These two “words” of 64-bit* data are packed contiguously in front of every object on the heap. HeapObject is therefore a slightly confusing name, since it behaves more like a block of metadata for the actual object on the heap.

*To make life easy, I’m going to assume everything is on 64-bit devices.

The metadata pointer, or isa pointer, tells the runtime what type this object is, powering dynamic dispatch, reflection, and the type(of:) function.

But we’re looking for the bits I promised. These live in the other property, InlineRefCounts. This is inline because instead of a pointer to metadata, this property stores the reference counts as part of the HeapObject struct.

When you strongly reference a heap object in Swift, the compiler inlines calls to the runtime ABI function, _swift_retain(). This is what increments the reference count. Here's the code:

Pretty… simple… almost brain-dead in how straightforward it is, right? Just accesses the HeapObject’s refCounts property and calls the increment(1) method, to increment it by 1.

Before we go deeper, let’s understand the actual, physical, bit layout of these ref counts:

(*except the flags)

The bit layout of inlined ref counts takes a moment to get your head around, because it’s mixed in with a bunch of flags related to the heap object’s lifecycle state. We can see it defined here, as part of SwiftShims, in RefCounts.h. Unless you are fresh off a computer science course, you may not intuitively know what these bits look like. I’ll go ahead and illustrate with bitmasks.

Bit 0: “Pure Swift dealloc” flag. If set (1), the object can be deallocated purely via the Swift runtime. If clear (0), it needs to call into the Objective-C runtime for deallocation.

0b0000000000000000000000000000000000000000000000000000000000000001

Bits 1-31: Unowned reference count. I wonder where unowned(unsafe) is stored?*

*Turns out unowned(unsafe) refs aren’t counted at all! They just point to the data. Damn, that does sound pretty unsafe tbh.

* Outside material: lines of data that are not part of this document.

-- ==== Sys2Proof/Tests/Slice0.lean ====
section
/-! SUPPORT. Tests: for each statement a state and operands that meet its premises, with what the command then gives;
values come from the manual's tables, its worked exchanges and hand calculation from them. -/

namespace Sys2Proof.Tests

set_option Elab.async false


open Sys2Proof Sys2Proof.Machine

/-! ## Small states and what the tests look at -/

/-- The state after a command. -/
def after (c : Instr) (s : State) : State :=
  match exec c s with
  | .next t => t
  | .fault _ => s
  | .refused _ => s

/-- Several parameters set. -/
def pars (l : List (Nat × Nat × Int)) (s : State) : State := l.foldl (fun s e => s.setPar e.1 e.2.1 e.2.2) s

/-- The state after reset with both host ports enabled. -/
def base : State := pars [(oPort .ha, Pid.ENABLE, 1), (oPort .hb, Pid.ENABLE, 1)] State.reset

/-- `base` in another shelf state. -/
def inShelf (v : Int) : State := base.setPar oShelf Pid.Shelf.SHELF_STATE v

/-- A request on HA with tag 5 and priority 1. -/
def rq : Req := { port := .ha, tag := 5, prio := 1, alert := false }

/-- The conditions of `Accepts` for that request. -/
def okOp (s : State) (opcode : Nat) (p : Bytes) : Bool :=
  s.hopperServes .ha && !s.miller.restarting && decide (p.length ≤ 272) && decide (s.frameFail .ha opcode 5 = none) &&
    s.enabled (oPort .ha)

theorem accepts_of {s : State} {opcode : Nat} {p : Bytes} (h : okOp s opcode p = true) : Accepts s rq opcode p := by
  simp only [okOp, Bool.and_eq_true, decide_eq_true_eq, Bool.not_eq_true'] at h
  exact ⟨h.1.1.1.1, h.1.1.1.2, h.1.1.2, h.1.2, h.2⟩

/-- Status and reason of HA's newest reply after a command. -/
def rep (c : Instr) (s : State) : Option (Nat × Nat) :=
  (((after c s).port .ha).replies.getLast?).map fun x => (x.status, x.reason)

/-- The payload of HA's newest reply after a command. -/
def repBytes (c : Instr) (s : State) : Option Bytes :=
  (((after c s).port .ha).replies.getLast?).map fun x => x.payload

/-- Does the request's operation wait? -/
def waits (s t : State) : Bool := t.hopper.ops.any fun e => e.id == s.hopper.nextId && e.stage == .running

0b0000000000000000000000000000000001111111111111111111111111111110

Bit 32: “Is deiniting” flag. This is set when deinit is called, and helps block deallocated objects from getting into a weird state at the end of their lifecycle.

0b0000000000000000000000000000000010000000000000000000000000000000

Bits 33-62:Strong extra” reference count. This is “extra” because when an object inits, the reference count is (logically) treated as 1 even when this whole (physical) field is zeros. So, “extra”. That’s why this count gets one less bit than unowned.

This optimisation saves a clock cycle or two for every initialisation, saving the system from having to perform a single-bit incrementation operation every time you allocate something. The strong reference count already begins at 1.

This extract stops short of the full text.